_What to produce_:
Would you retype the records below exactly as they appear?

[Material provided]

def premisesWatchdogs (s : State) (c : Fin 16) (w : Fin 9) (v : BitVec 32) : List Bool :=
  let r : Req := .reed c
  let d := s.m.wd w.val
  let pre := decide (s.m.held = [])
  [pre && (s.m.houseSupB r && (decide (w.val = 8 ∨ c.val / 2 = w.val) && (decide (s.m.wdEn w.val = false ∨ d.frozen ≠ none)))),
   pre && (s.m.houseSupB r && (decide (w.val = 8 ∨ c.val / 2 = w.val) && (s.m.wdEn w.val && (decide (d.frozen = none) && (decide (v = 0xC35A)
     && (decide (d.half = false))))))),
   pre && (s.m.houseSupB r && (decide (w.val = 8 ∨ c.val / 2 = w.val) && (s.m.wdEn w.val && (decide (d.frozen = none) && (decide (v = 0x3CA5) && (d.half
     && (decide (∀ t, d.kicked = some t → s.m.wdMin w.val * 160000 ≤ s.m.now - t)))))))),
   pre && (s.m.houseSupB r && (decide (w.val = 8 ∨ c.val / 2 = w.val) && (s.m.wdEn w.val && (decide (d.frozen = none)
     && (decide ((v ≠ 0xC35A ∧ v ≠ 0x3CA5) ∨ (v = 0x3CA5 ∧ d.half = false) ∨ (v = 0xC35A ∧ d.half = true) ∨ (v = 0x3CA5 ∧ ∃ t,
     d.kicked = some t ∧ s.m.now - t < s.m.wdMin w.val * 160000))))))),
   pre && (s.m.houseSupB r && (decide (w.val ≠ 8) && (decide (c.val / 2 ≠ w.val)))),
   pre && (let n := s.m.fld (wdFld SUP_PWD_CTRL.WARN SUP_DWD_CTRL.WARN w.val) 0; s.m.wdRuns w.val && (decide (d.warned = false) && (decide (0 < n)
     && (decide (n < s.m.wdMax w.val) && (s.m.safePair (s.m.wdPair w.val)))))),
   pre && (([0, 1, 2, 3] : List (Fin 8)).any fun p => decide (w.val = p.val) && (s.m.wdRuns w.val)),
   pre && (([0, 1, 2, 3] : List (Fin 8)).any fun p => decide (w.val = p.val) && (decide (s.m.wdRuns w.val = false))),
   pre && (decide (w.val = 8) && (s.m.wdRuns 8)),
   pre && decide (s.m.sup.grace = none),
   pre && (match s.m.sup.grace with | some t => (decide (t ≠ 0 ∨ s.m.sup.rec_ = none)) | _ => false)]

def premisesLastOrders (s : State) (r : Req) (_e : Edge) (low : Bool) : List Bool :=
  let pre := decide (s.m.held = []) && s.m.houseSupB r
  [pre,
   pre && decide (s.m.loHolds = false),
   pre && s.m.loHolds,
   pre && decide (s.m.loActive = true ∨ s.m.sup.rec_ ≠ none),
   pre && (decide (s.m.loActive = false) && (decide (s.m.sup.rec_ = none) && (decide (s.m.fld SUP_LO_CFG.SNAP 0 ≠ 0)))),
   pre && decide (s.m.fld SUP_LO_CFG.SNAP 0 = 0),
   pre && decide (s.m.sup.rec_ = none),
   pre && ((match s.m.sup.rec_ with | some (b, kind) => (decide (b < 2) && (decide (natOfBytes (s.m.retGet (recBuf b) 4) = 0x4C4F5244) && (decide (kind = 2)))) | _ => false)),
   pre && (low && (decide (s.m.detects 5 = false) && (decide (s.m.fld SUP_ESC.EXTF_ACT 0 = 0)))),
   pre && decide (low = false ∨ s.m.detects 5 = true),
   pre && (([0, 1, 2, 3] : List (Fin 64)).any fun x => (match (s.m.slice x.val).supStop with | some t => (decide (s.m.fld SUP_ESC.STOPTMO 0 ≠ 0) && (decide (s.m.fld AX_LIM_STAT.PHASE x.val = 4))) | _ => false)),
   pre && (([0, 1, 2, 3] : List (Fin 64)).any fun x => (match (s.m.slice x.val).supStop with | some t => (decide (s.m.fld SUP_ESC.STOPTMO 0 ≠ 0) && (decide (s.m.fld AX_LIM_STAT.PHASE x.val ≠ 4))) | _ => false))]

def premisesResetsOfThePart (s : State) (r : Req) (_straps : BitVec 4) (v : BitVec 32) (kept : Bool) : List Bool :=
  [decide (0 ∉ s.m.held),
   decide (s.m.held = [0]) && (kept && (s.m.power.loLoss)),
   decide (0 ∈ s.m.held) && (decide (kept = false ∨ s.m.power.loLoss = false)),
   decide (s.m.held = []) && (s.m.houseSupB r && (decide (SYS_RST_CMD.KEY.of v = 0x5752))),
   decide (s.m.held = []) && (s.m.houseSupB r && (decide (SYS_RST_CMD.KEY.of v ≠ 0x5752)))]

def premisesClockAndPower (s : State) (r : Req) (d : BitVec 6) (_step : BitVec 10) : List Bool :=
  let lk := s.m.flg TB_STATUS.LOCK 0
  let ho := s.m.flg SYS_CLK_STAT.HOLD 0
  let pre := decide (s.m.held = []) && s.m.houseSupB r
  [pre && (decide (lk = false) && (decide (ho = false))),
   pre && decide (lk = true ∨ ho = true),
   pre && ho,
   pre && decide (s.m.power.switch ≠ none),
   pre && (decide (s.m.power.switch = none) && (decide (48 ≤ d.toNat))),
   pre && (([((), true), ((), false)]).any fun e => decide (s.m.power.switch = none) && (decide (d.toNat < 6) && (decide (e.2 = false)))),
   pre && (([((), true), ((), false)]).any fun e => decide (s.m.power.switch = none) && (decide (6 ≤ d.toNat) && (decide (d.toNat < 48)
     && (decide (e.2 = false) && (s.m.pdOn d.toNat && (s.m.domainInUse d.toNat)))))),
   pre && (([((), true), ((), false)]).any fun e => decide (s.m.power.switch = none) && (decide (d.toNat < 48) && (decide (e.2 = s.m.pdOn d.toNat)
     && (decide (e.2 = true ∨ 6 ≤ d.toNat))))),
   pre && (([((), true), ((), false)]).any fun e => decide (s.m.power.switch = none) && (decide (d.toNat < 48) && (decide (e.2 ≠ s.m.pdOn d.toNat)
     && (decide (e.2 = true ∨ (6 ≤ d.toNat ∧ s.m.domainInUse d.toNat = false)))))),
   pre && decide (s.m.power.switch = none),
   pre && (match s.m.power.switch with | some (n, on) => (decide (n < 48)) | _ => false)]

[/Material provided]

_Response area_:
def premisesWatchdogs (s : State) (c : Fin 16) (w : Fin 9) (v : BitVec 32) : List Bool :=
  let r : Req := .reed c
  let d := s.m.wd w.val
  let pre := decide (s.m.held = [])
  [pre && (s.m.houseSupB r && (decide (w.val = 8 ∨ c.val / 2 = w.val) && (decide (s.m.wdEn w.val = false ∨ d.frozen ≠ none)))),
   pre && (s.m.houseSupB r && (decide (w.val = 8 ∨ c.val / 2 = w.val) && (s.m.wdEn w.val && (decide (d.frozen = none) && (decide (v = 0xC35A)
     && (decide (d.half = false))))))),
   pre && (s.m.houseSupB r && (decide (w.val = 8 ∨ c.val / 2 = w.val) && (s.m.wdEn w.val && (decide (d.frozen = none) && (decide (v = 0x3CA5) && (d.half
     && (decide (∀ t, d.kicked = some t → s.m.wdMin w.val * 160000 ≤ s.m.now - t)))))))),
   pre && (s.m.houseSupB r && (decide (w.val = 8 ∨ c.val / 2 = w.val) && (s.m.wdEn w.val && (decide (d.frozen = none)
     && (decide ((v ≠ 0xC35A ∧ v ≠ 0x3CA5) ∨ (v = 0x3CA5 ∧ d.half = false) ∨ (v = 0xC35A ∧ d.half = true) ∨ (v = 0x3CA5 ∧ ∃ t,
     d.kicked = some t ∧ s.m.now - t < s.m.wdMin w.val * 160000))))))),
   pre && (s.m.houseSupB r && (decide (w.val ≠ 8) && (decide (c.val / 2 ≠ w.val)))),
   pre && (let n := s.m.fld (wdFld SUP_PWD_CTRL.WARN SUP_DWD_CTRL.WARN w.val) 0; s.m.wdRuns w.val && (decide (d.warned = false) && (decide (0 < n)
     && (decide (n < s.m.wdMax w.val) && (s.m.safePair (s.m.wdPair w.val)))))),
   pre && (([0, 1, 2, 3] : List (Fin 8)).any fun p => decide (w.val = p.val) && (s.m.wdRuns w.val)),
   pre && (([0, 1, 2, 3] : List (Fin 8)).any fun p => decide (w.val = p.val) && (decide (s.m.wdRuns w.val = false))),
   pre && (decide (w.val = 8) && (s.m.wdRuns 8)),
   pre && decide (s.m.sup.grace = none),
   pre && (match s.m.sup.grace with | some t => (decide (t ≠ 0 ∨ s.m.sup.rec_ = none)) | _ => false)]

def premisesLastOrders (s : State) (r : Req) (_e : Edge) (low : Bool) : List Bool :=
  let pre := decide (s.m.held = []) && s.m.houseSupB r
  [pre,
   pre && decide (s.m.loHolds = false),
   pre && s.m.loHolds,
   pre && decide (s.m.loActive = true ∨ s.m.sup.rec_ ≠ none),
   pre && (decide (s.m.loActive = false) && (decide (s.m.sup.rec_ = none) && (decide (s.m.fld SUP_LO_CFG.SNAP 0 ≠ 0)))),
   pre && decide (s.m.fld SUP_LO_CFG.SNAP 0 = 0),
   pre && decide (s.m.sup.rec_ = none),
   pre && ((match s.m.sup.rec_ with | some (b, kind) => (decide (b < 2) && (decide (natOfBytes (s.m.retGet (recBuf b) 4) = 0x4C4F5244) && (decide (kind = 2)))) | _ => false)),
   pre && (low && (decide (s.m.detects 5 = false) && (decide (s.m.fld SUP_ESC.EXTF_ACT 0 = 0)))),
   pre && decide (low = false ∨ s.m.detects 5 = true),
   pre && (([0, 1, 2, 3] : List (Fin 64)).any fun x => (match (s.m.slice x.val).supStop with | some t => (decide (s.m.fld SUP_ESC.STOPTMO 0 ≠ 0) && (decide (s.m.fld AX_LIM_STAT.PHASE x.val = 4))) | _ => false)),
   pre && (([0, 1, 2, 3] : List (Fin 64)).any fun x => (match (s.m.slice x.val).supStop with | some t => (decide (s.m.fld SUP_ESC.STOPTMO 0 ≠ 0) && (decide (s.m.fld AX_LIM_STAT.PHASE x.val ≠ 4))) | _ => false))]

def premisesResetsOfThePart (s : State) (r : Req) (_straps : BitVec 4) (v : BitVec 32) (kept : Bool) : List Bool :=
  [decide (0 ∉ s.m.held),
   decide (s.m.held = [0]) && (kept && (s.m.power.loLoss)),
   decide (0 ∈ s.m.held) && (decide (kept = false ∨ s.m.power.loLoss = false)),
   decide (s.m.held = []) && (s.m.houseSupB r && (decide (SYS_RST_CMD.KEY.of v = 0x5752))),
   decide (s.m.held = []) && (s.m.houseSupB r && (decide (SYS_RST_CMD.KEY.of v ≠ 0x5752)))]

def premisesClockAndPower (s : State) (r : Req) (d : BitVec 6) (_step : BitVec 10) : List Bool :=
  let lk := s.m.flg TB_STATUS.LOCK 0
  let ho := s.m.flg SYS_CLK_STAT.HOLD 0
  let pre := decide (s.m.held = []) && s.m.houseSupB r
  [pre && (decide (lk = false) && (decide (ho = false))),
   pre && decide (lk = true ∨ ho = true),
   pre && ho,
   pre && decide (s.m.power.switch ≠ none),
   pre && (decide (s.m.power.switch = none) && (decide (48 ≤ d.toNat))),
   pre && (([((), true), ((), false)]).any fun e => decide (s.m.power.switch = none) && (decide (d.toNat < 6) && (decide (e.2 = false)))),
   pre && (([((), true), ((), false)]).any fun e => decide (s.m.power.switch = none) && (decide (6 ≤ d.toNat) && (decide (d.toNat < 48)
     && (decide (e.2 = false) && (s.m.pdOn d.toNat && (s.m.domainInUse d.toNat)))))),
   pre && (([((), true), ((), false)]).any fun e => decide (s.m.power.switch = none) && (decide (d.toNat < 48) && (decide (e.2 = s.m.pdOn d.toNat)
     && (decide (e.2 = true ∨ 6 ≤ d.toNat))))),
   pre && (([((), true), ((), false)]).any fun e => decide (s.m.power.switch = none) && (decide (d.toNat < 48) && (decide (e.2 ≠ s.m.pdOn d.toNat)
     && (decide (e.2 = true ∨ (6 ≤ d.toNat ∧ s.m.domainInUse d.toNat = false)))))),
   pre && decide (s.m.power.switch = none),
   pre && (match s.m.power.switch with | some (n, on) => (decide (n < 48)) | _ => false)]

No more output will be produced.